Richard Pevear and Larissa Volokhonsky (translators) have translated works by Tolstoy, Dostoyevsky, Chekhov, Gogol, and Pasternak. They were twice awarded the PEN/Book-of-the-Month Club Translation Prize, for their translations of Dostoyevsky’s The Brothers Karamazov and Tolstoy’s Anna Karenina. Pevear, a native of Boston, and Volokhonsky, of St. Petersburg, are married and live in Paris.

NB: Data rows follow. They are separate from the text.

-- ==== Sys2Proof/Machine/Pins.lean ====
section
/-! DEFINITION. The levels of the status outputs, which follow from the state (15_start_power_cooling.md R392;
18_package_and_signals.md R458, R460 to R462). -/

namespace Sys2Proof.Machine

/-- FAULT_N is low while PWR_STAGE.HOLD or PWR_STAGE.STALLED reads 1 (R462). -/
def faultN (s : State) : Bool := !(s.pwr.hold || (stageView s).1 == 1)

/-- THERMTRIP_N is low from a cut by temperature or coolant until the next start of stage 1 or the fall of VAUX_3V3 (R462). -/
def thermtripN (s : State) : Bool := !s.start.thermTrip

/-- SMB_ALERT_N is low while a PLDM event waits for polling (R458). -/
def smbAlertN (s : State) : Bool := s.mgmt.events.isEmpty

/-- The level of BARRIER_OUT: low at stage 0 (15_start_power_cooling.md, safe state of outputs). -/
def barrierOutPin (s : State) : Bool := s.bar.barrierOut && s.start.stage != 0

/-- The node's 7-bit SMBus address (R461). -/
def smbusAddress (s : State) : Nat := 0x60 + s.start.strapSmbA % 4

end Sys2Proof.Machine
end

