-- ==== Sys2Proof/Safety.lean ====
section
/-! DEFINITION. What counts as a sound state and a sound step, in the terms the statements use. -/

namespace Sys2Proof.Safety

open Sys2Proof.Machine

/-- The pending FIFO of the trace holds at most 64 entries, and its counters stay within their fields
(16_faults_and_recovery.md R431, R438). -/
def fifoBounded (s : State) : Prop :=
  s.flt.fifo.length ≤ 64 ∧ s.flt.fifoPeak ≤ 64 ∧ s.flt.lost ≤ 0xFFFFFFFF ∧ s.flt.lostSinceRead ≤ 0xFFFFFFFF

/-- Every byte memory is in its canonical form: addresses strictly rising and no listed byte equal to the zero that an
unlisted byte reads as; and so is every page image that a tier program carries, within the page. -/
def memoriesCanonical (s : State) : Prop :=
  Memory.wf s.mem.stk = true ∧ Memory.wf s.mem.tier = true ∧ Memory.wf s.mem.bar2 = true ∧
    Memory.wf s.mem.host = true ∧ Memory.wf s.mem.mbxReq = true ∧ Memory.wf s.mem.mbxResp = true ∧
    ∀ p ∈ s.res.programs, Memory.wf p.bytes = true ∧ ∀ y ∈ p.bytes, y.1 < pageBytes

/-- A host command has come to the front of its queue and passes the checks that every command shares: no bit of ARGS outside the
named fields `fs` is set, its TENANT is one of the list's partition, and neither assignment nor a pending scrub turns its
party away (13_host_attachment.md R345 to R348; 14_trust_and_isolation.md R381). -/
abbrev hostReady (f cls op : Nat) (fs : List (Nat × Nat)) (c : Cmd) (s : State) : Prop :=
  hostCmd f cls op s = some c ∧ cmdReason c fs s = none ∧ partyStatus false c s = none

/-- A residency command is ready as well: the function's last one has ended, and the node is not in hold mode. -/
abbrev resReady (f op : Nat) (fs : List (Nat × Nat)) (c : Cmd) (s : State) : Prop :=
  hostReady f 1 op fs c s ∧ resBusy f s = false ∧ s.pwr.hold = false

/-- A residency command that names pages is ready: its names are the tenant's, its range is legal, the context's entries
are not lost, and no swap that came before moves a page it names (07_residency_and_tiers.md R182, R184;
16_faults_and_recovery.md R415). -/
abbrev pagesReady (f op : Nat) (fs : List (Nat × Nat)) (c : Cmd) (s : State) : Prop :=
  resReady f op (pageFields ++ fs) c s ∧
    namesFail c.tenant (namedPages c).ctx (namedPages c).layer (namedPages c).group s = false ∧
    0 < (namedPages c).count ∧ (namedPages c).count ≤ 64 ∧ (namedPages c).first + (namedPages c).count ≤ 131072 ∧
    s.res.ctxUe.contains (namedPages c).ctx = false ∧ changing (namedPages c) s = false

/-- The state once a received message has left the inbox and its credit has returned (12_transport.md R326, R330). -/
abbrev taken (k : Nat) (m : InMsg) (s : State) : State := returnCredit k m.cls m.body.length (inboxTake m s)

/-- A message of a remote operation stands first on its connection, and neither a delta nor a scrub turns its party away
(08_plates.md R232; 14_trust_and_isolation.md R381). -/
abbrev remoteReady (k typ : Nat) (m : InMsg) (s : State) : Prop :=
  nextRemote k typ s = some m ∧ heldPart (connRec k s).part s = false ∧
    scrubPending (connRec k s).part (connRec k s).tenant s = false

/-- A mailbox request of `len` argument bytes stands, no secured message carries the same command, and the trust core takes
it (14_trust_and_isolation.md R371). -/
abbrev mailReady (cmd len : Nat) (s : State) : Prop :=
  trustUp s = true ∧ vendorKey cmd s = none ∧ s.tru.busy = false ∧ mbxCmd s = cmd ∧ memNat s.mem.mbxReq 4 4 = 0 ∧
    memNat s.mem.mbxReq 2 2 = len

/-- The command completes: the machine goes on. -/
def completes (c : Instr) (s : State) : Prop := ∃ t, exec c s = .next t

end Sys2Proof.Safety
end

Boris Fishman (foreword) is the author of two novels, A Replacement Life, which was one of The New York Times’ 100 Notable Books of 2014 and won the VCU Cabell First Novelist Award and the American Library Association’s Sophie Brody Medal, and Don’t Let My Baby Do Rodeo. His journalism, essays, and criticism have appeared in The New Yorker, The New York Times Magazine, the London Review of Books, The Wall Street Journal, and other publications. Fishman has taught at Princeton University and New York University. Born in Minsk, Belarus, he moved to the United States at age nine and now lives in New York.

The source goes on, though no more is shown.